Main claim
- An exact local alignment algorithm that is much faster than Smith-Waterman-Gotoh. Wow!
Find the highest-scoring local alignment of two sequences:
Smith-Waterman-Gotoh algorithm. This is a dynamic programming (DP) algorithm, which calculates a score matrix of size m*n. So the time requirement is O(m*n). This is too slow for genome-size data.
To explain this, let's start with a simple but very slow algorithm, and then improve it.
Align P to every suffix of T. For every suffix S, we calculate a DP matrix of size m*|S|. This obviously works, but the time requirement is O(m*n*n).
Only consider alignments that begin at the start of S. This is OK because alignments that do not begin at the start of S will be picked up when we consider other suffixes. To do this, whenever the DP score becomes <= 0, reset it to -infinity. In other words, we are not allowed to re-start alignments past the beginning of S.
"Pruning": Calculate the DP matrix row-by-row, and quit early if all the scores in one row are -infinity. (Each row has m entries.)
Suffix merging: Many of the suffixes probably begin with the same sequence. For example, many suffixes begin with aggct... The first few rows of the DP matrix will be identical for these suffixes. We can avoid repeating these identical calculations.
Example: Suppose two suffixes are tggcac and tggctggcac. First, we calculate the DP matrix for P versus tggcac. Then, we keep the first four rows of the matrix, and fill in the remaining rows for P versus tggctggcac.
When we merge suffixes like this, it looks like a tree, so this is called a "suffix tree".
It's hard to tell. Probably, it works better when the mismatch and gap costs are high compared to the match score, so that pruning happens earlier.
The article reports that it is "at least 1000 times faster" than Smith-Waterman-Gotoh, with a match score of +1 and a mismatch score of -3. It also claims that, for gapless alignment (match score = +1, mismatch score = -3, gap score = -infinity), the time requirement is O(m * n^0.628).
Standard data structures for suffix trees take a lot of memory, making genomic applications difficult.
A suffix array holds the suffixes of the text in alphabetical order. If we take the suffixes in alphabetical order, the "suffix merging" described above will work efficiently.

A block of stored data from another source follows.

-- ==== Sys2Proof/Laws/State.lean ====
section
/-! SUPPORT. What each elementary update of the state leaves of every field: one lemma per field and update, by which later proofs
need not unfold a record update. -/

namespace Sys2Proof.Machine

/-! #### onHost -/

@[simp] theorem Core.onHost_job (f : HostIf → HostIf) (c : Core) : (c.onHost f).job = c.job := rfl
@[simp] theorem Core.onHost_pset (f : HostIf → HostIf) (c : Core) : (c.onHost f).pset = c.pset := rfl
@[simp] theorem Core.onHost_pact (f : HostIf → HostIf) (c : Core) : (c.onHost f).pact = c.pact := rfl
@[simp] theorem Core.onHost_clients (f : HostIf → HostIf) (c : Core) : (c.onHost f).clients = c.clients := rfl
@[simp] theorem Core.onHost_ctxs (f : HostIf → HostIf) (c : Core) : (c.onHost f).ctxs = c.ctxs := rfl
@[simp] theorem Core.onHost_summits (f : HostIf → HostIf) (c : Core) : (c.onHost f).summits = c.summits := rfl
@[simp] theorem Core.onHost_tiers (f : HostIf → HostIf) (c : Core) : (c.onHost f).tiers = c.tiers := rfl
@[simp] theorem Core.onHost_syncs (f : HostIf → HostIf) (c : Core) : (c.onHost f).syncs = c.syncs := rfl
@[simp] theorem Core.onHost_moves (f : HostIf → HostIf) (c : Core) : (c.onHost f).moves = c.moves := rfl
@[simp] theorem Core.onHost_nextMove (f : HostIf → HostIf) (c : Core) : (c.onHost f).nextMove = c.nextMove := rfl
@[simp] theorem Core.onHost_usedIds (f : HostIf → HostIf) (c : Core) : (c.onHost f).usedIds = c.usedIds := rfl
@[simp] theorem Core.onHost_stallUs (f : HostIf → HostIf) (c : Core) : (c.onHost f).stallUs = c.stallUs := rfl
@[simp] theorem Core.onHost_sched (f : HostIf → HostIf) (c : Core) : (c.onHost f).sched = c.sched := rfl
@[simp] theorem Core.onHost_search (f : HostIf → HostIf) (c : Core) : (c.onHost f).search = c.search := rfl
@[simp] theorem Core.onHost_ports (f : HostIf → HostIf) (c : Core) : (c.onHost f).ports = c.ports := rfl
@[simp] theorem Core.onHost_fabric (f : HostIf → HostIf) (c : Core) : (c.onHost f).fabric = c.fabric := rfl
@[simp] theorem Core.onHost_telem (f : HostIf → HostIf) (c : Core) : (c.onHost f).telem = c.telem := rfl
@[simp] theorem Core.onHost_power (f : HostIf → HostIf) (c : Core) : (c.onHost f).power = c.power := rfl
@[simp] theorem Core.onHost_out (f : HostIf → HostIf) (c : Core) : (c.onHost f).out = c.out := rfl
@[simp] theorem Core.onHost_nonce (f : HostIf → HostIf) (c : Core) : (c.onHost f).nonce = c.nonce := rfl

@[simp] theorem Core.onHost_host (f : HostIf → HostIf) (c : Core) : (c.onHost f).host = f c.host := rfl

/-! #### onTiers -/

@[simp] theorem Core.onTiers_host (f : Tiers → Tiers) (c : Core) : (c.onTiers f).host = c.host := rfl
@[simp] theorem Core.onTiers_job (f : Tiers → Tiers) (c : Core) : (c.onTiers f).job = c.job := rfl
@[simp] theorem Core.onTiers_pset (f : Tiers → Tiers) (c : Core) : (c.onTiers f).pset = c.pset := rfl
@[simp] theorem Core.onTiers_pact (f : Tiers → Tiers) (c : Core) : (c.onTiers f).pact = c.pact := rfl
@[simp] theorem Core.onTiers_clients (f : Tiers → Tiers) (c : Core) : (c.onTiers f).clients = c.clients := rfl
@[simp] theorem Core.onTiers_ctxs (f : Tiers → Tiers) (c : Core) : (c.onTiers f).ctxs = c.ctxs := rfl
@[simp] theorem Core.onTiers_summits (f : Tiers → Tiers) (c : Core) : (c.onTiers f).summits = c.summits := rfl
@[simp] theorem Core.onTiers_syncs (f : Tiers → Tiers) (c : Core) : (c.onTiers f).syncs = c.syncs := rfl
@[simp] theorem Core.onTiers_moves (f : Tiers → Tiers) (c : Core) : (c.onTiers f).moves = c.moves := rfl
@[simp] theorem Core.onTiers_nextMove (f : Tiers → Tiers) (c : Core) : (c.onTiers f).nextMove = c.nextMove := rfl
@[simp] theorem Core.onTiers_usedIds (f : Tiers → Tiers) (c : Core) : (c.onTiers f).usedIds = c.usedIds := rfl
@[simp] theorem Core.onTiers_stallUs (f : Tiers → Tiers) (c : Core) : (c.onTiers f).stallUs = c.stallUs := rfl
@[simp] theorem Core.onTiers_sched (f : Tiers → Tiers) (c : Core) : (c.onTiers f).sched = c.sched := rfl
@[simp] theorem Core.onTiers_search (f : Tiers → Tiers) (c : Core) : (c.onTiers f).search = c.search := rfl
@[simp] theorem Core.onTiers_ports (f : Tiers → Tiers) (c : Core) : (c.onTiers f).ports = c.ports := rfl
@[simp] theorem Core.onTiers_fabric (f : Tiers → Tiers) (c : Core) : (c.onTiers f).fabric = c.fabric := rfl
@[simp] theorem Core.onTiers_telem (f : Tiers → Tiers) (c : Core) : (c.onTiers f).telem = c.telem := rfl
@[simp] theorem Core.onTiers_power (f : Tiers → Tiers) (c : Core) : (c.onTiers f).power = c.power := rfl
@[simp] theorem Core.onTiers_out (f : Tiers → Tiers) (c : Core) : (c.onTiers f).out = c.out := rfl
@[simp] theorem Core.onTiers_nonce (f : Tiers → Tiers) (c : Core) : (c.onTiers f).nonce = c.nonce := rfl

@[simp] theorem Core.onTiers_tiers (f : Tiers → Tiers) (c : Core) : (c.onTiers f).tiers = f c.tiers := rfl

/-! #### onSched -/

@[simp] theorem Core.onSched_host (f : Sched → Sched) (c : Core) : (c.onSched f).host = c.host := rfl
@[simp] theorem Core.onSched_job (f : Sched → Sched) (c : Core) : (c.onSched f).job = c.job := rfl
@[simp] theorem Core.onSched_pset (f : Sched → Sched) (c : Core) : (c.onSched f).pset = c.pset := rfl
@[simp] theorem Core.onSched_pact (f : Sched → Sched) (c : Core) : (c.onSched f).pact = c.pact := rfl
@[simp] theorem Core.onSched_clients (f : Sched → Sched) (c : Core) : (c.onSched f).clients = c.clients := rfl
@[simp] theorem Core.onSched_ctxs (f : Sched → Sched) (c : Core) : (c.onSched f).ctxs = c.ctxs := rfl
@[simp] theorem Core.onSched_summits (f : Sched → Sched) (c : Core) : (c.onSched f).summits = c.summits := rfl
@[simp] theorem Core.onSched_tiers (f : Sched → Sched) (c : Core) : (c.onSched f).tiers = c.tiers := rfl
@[simp] theorem Core.onSched_syncs (f : Sched → Sched) (c : Core) : (c.onSched f).syncs = c.syncs := rfl
@[simp] theorem Core.onSched_moves (f : Sched → Sched) (c : Core) : (c.onSched f).moves = c.moves := rfl
@[simp] theorem Core.onSched_nextMove (f : Sched → Sched) (c : Core) : (c.onSched f).nextMove = c.nextMove := rfl
@[simp] theorem Core.onSched_usedIds (f : Sched → Sched) (c : Core) : (c.onSched f).usedIds = c.usedIds := rfl
@[simp] theorem Core.onSched_stallUs (f : Sched → Sched) (c : Core) : (c.onSched f).stallUs = c.stallUs := rfl
@[simp] theorem Core.onSched_search (f : Sched → Sched) (c : Core) : (c.onSched f).search = c.search := rfl
@[simp] theorem Core.onSched_ports (f : Sched → Sched) (c : Core) : (c.onSched f).ports = c.ports := rfl
@[simp] theorem Core.onSched_fabric (f : Sched → Sched) (c : Core) : (c.onSched f).fabric = c.fabric := rfl
@[simp] theorem Core.onSched_telem (f : Sched → Sched) (c : Core) : (c.onSched f).telem = c.telem := rfl
@[simp] theorem Core.onSched_power (f : Sched → Sched) (c : Core) : (c.onSched f).power = c.power := rfl
@[simp] theorem Core.onSched_out (f : Sched → Sched) (c : Core) : (c.onSched f).out = c.out := rfl
@[simp] theorem Core.onSched_nonce (f : Sched → Sched) (c : Core) : (c.onSched f).nonce = c.nonce := rfl

@[simp] theorem Core.onSched_sched (f : Sched → Sched) (c : Core) : (c.onSched f).sched = f c.sched := rfl

/-! #### onSearch -/

@[simp] theorem Core.onSearch_host (f : Search → Search) (c : Core) : (c.onSearch f).host = c.host := rfl
@[simp] theorem Core.onSearch_job (f : Search → Search) (c : Core) : (c.onSearch f).job = c.job := rfl
@[simp] theorem Core.onSearch_pset (f : Search → Search) (c : Core) : (c.onSearch f).pset = c.pset := rfl
@[simp] theorem Core.onSearch_pact (f : Search → Search) (c : Core) : (c.onSearch f).pact = c.pact := rfl
@[simp] theorem Core.onSearch_clients (f : Search → Search) (c : Core) : (c.onSearch f).clients = c.clients := rfl
@[simp] theorem Core.onSearch_ctxs (f : Search → Search) (c : Core) : (c.onSearch f).ctxs = c.ctxs := rfl
@[simp] theorem Core.onSearch_summits (f : Search → Search) (c : Core) : (c.onSearch f).summits = c.summits := rfl
@[simp] theorem Core.onSearch_tiers (f : Search → Search) (c : Core) : (c.onSearch f).tiers = c.tiers := rfl
@[simp] theorem Core.onSearch_syncs (f : Search → Search) (c : Core) : (c.onSearch f).syncs = c.syncs := rfl
@[simp] theorem Core.onSearch_moves (f : Search → Search) (c : Core) : (c.onSearch f).moves = c.moves := rfl
@[simp] theorem Core.onSearch_nextMove (f : Search → Search) (c : Core) : (c.onSearch f).nextMove = c.nextMove := rfl
@[simp] theorem Core.onSearch_usedIds (f : Search → Search) (c : Core) : (c.onSearch f).usedIds = c.usedIds := rfl
@[simp] theorem Core.onSearch_stallUs (f : Search → Search) (c : Core) : (c.onSearch f).stallUs = c.stallUs := rfl
@[simp] theorem Core.onSearch_sched (f : Search → Search) (c : Core) : (c.onSearch f).sched = c.sched := rfl
@[simp] theorem Core.onSearch_ports (f : Search → Search) (c : Core) : (c.onSearch f).ports = c.ports := rfl
@[simp] theorem Core.onSearch_fabric (f : Search → Search) (c : Core) : (c.onSearch f).fabric = c.fabric := rfl
@[simp] theorem Core.onSearch_telem (f : Search → Search) (c : Core) : (c.onSearch f).telem = c.telem := rfl
@[simp] theorem Core.onSearch_power (f : Search → Search) (c : Core) : (c.onSearch f).power = c.power := rfl
@[simp] theorem Core.onSearch_out (f : Search → Search) (c : Core) : (c.onSearch f).out = c.out := rfl
@[simp] theorem Core.onSearch_nonce (f : Search → Search) (c : Core) : (c.onSearch f).nonce = c.nonce := rfl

For example:
Text: BANANA$
| Suffixes: | Sorted suffixes: |
|---|---|
| 0:BANANA$ | 1:ANANA$ |
| 1:ANANA$ | 3:ANA$ |
| 2:NANA$ | 5:A$ |
| 3:ANA$ | 0:BANANA$ |
| 4:NA$ | 2:NANA$ |
| 5:A$ | 4:NA$ |
| 6:$ | 6:$ |
Suffix array: 1,3,5,0,2,4,6
Memory requirement: 4n bytes (assuming each number requires 4 bytes). This is less than for traditional suffix tree data-structures, but it is still a bit high.
A Burrows-Wheeler transform (BWT) is closely related to a suffix array. Instead of using numbers, it uses the preceding letter of each suffix. For example:
Text: BANANA$
| Suffixes: | Sorted suffixes: |
|---|---|
| $:BANANA$ | B:ANANA$ |
| B:ANANA$ | N:ANA$ |
| A:NANA$ | N:A$ |
| N:ANA$ | $:BANANA$ |
| A:NA$ | A:NANA$ |
| N:A$ | A:NA$ |
| A:$ | A:$ |
BWT: BNN$AAA
How can we use the BWT? It's a bit complicated. Suppose we know that suffixes starting with gcca are at positions [i..j) within the suffix array. As explained below, we can deduce the positions [p..q) where suffixes starting with Zgcca are in the suffix array. (Z = one letter.)
Since this method goes backwards (gcca -> Zgcca), we make a Burrows-Wheeler transform of the reversed sequence. Using this method, we can get all the suffixes that exist in the text in alphabetical order (a -> aa, aa -> aaa, etc.)
Method detail: How can we deduce [p..q) from [i..j) ?
Memory requirement: 2n bits (assuming each letter requires 2 bits). Also, some memory for C(Z) and Occ(Z, i). Note: we do not need the suffix array, and we do not even need the original sequence!
This BWT algorithm is attributed to: P Ferragina & G Manzini, "Opportunistic data structures with applications", FOCS (2000) 390-398.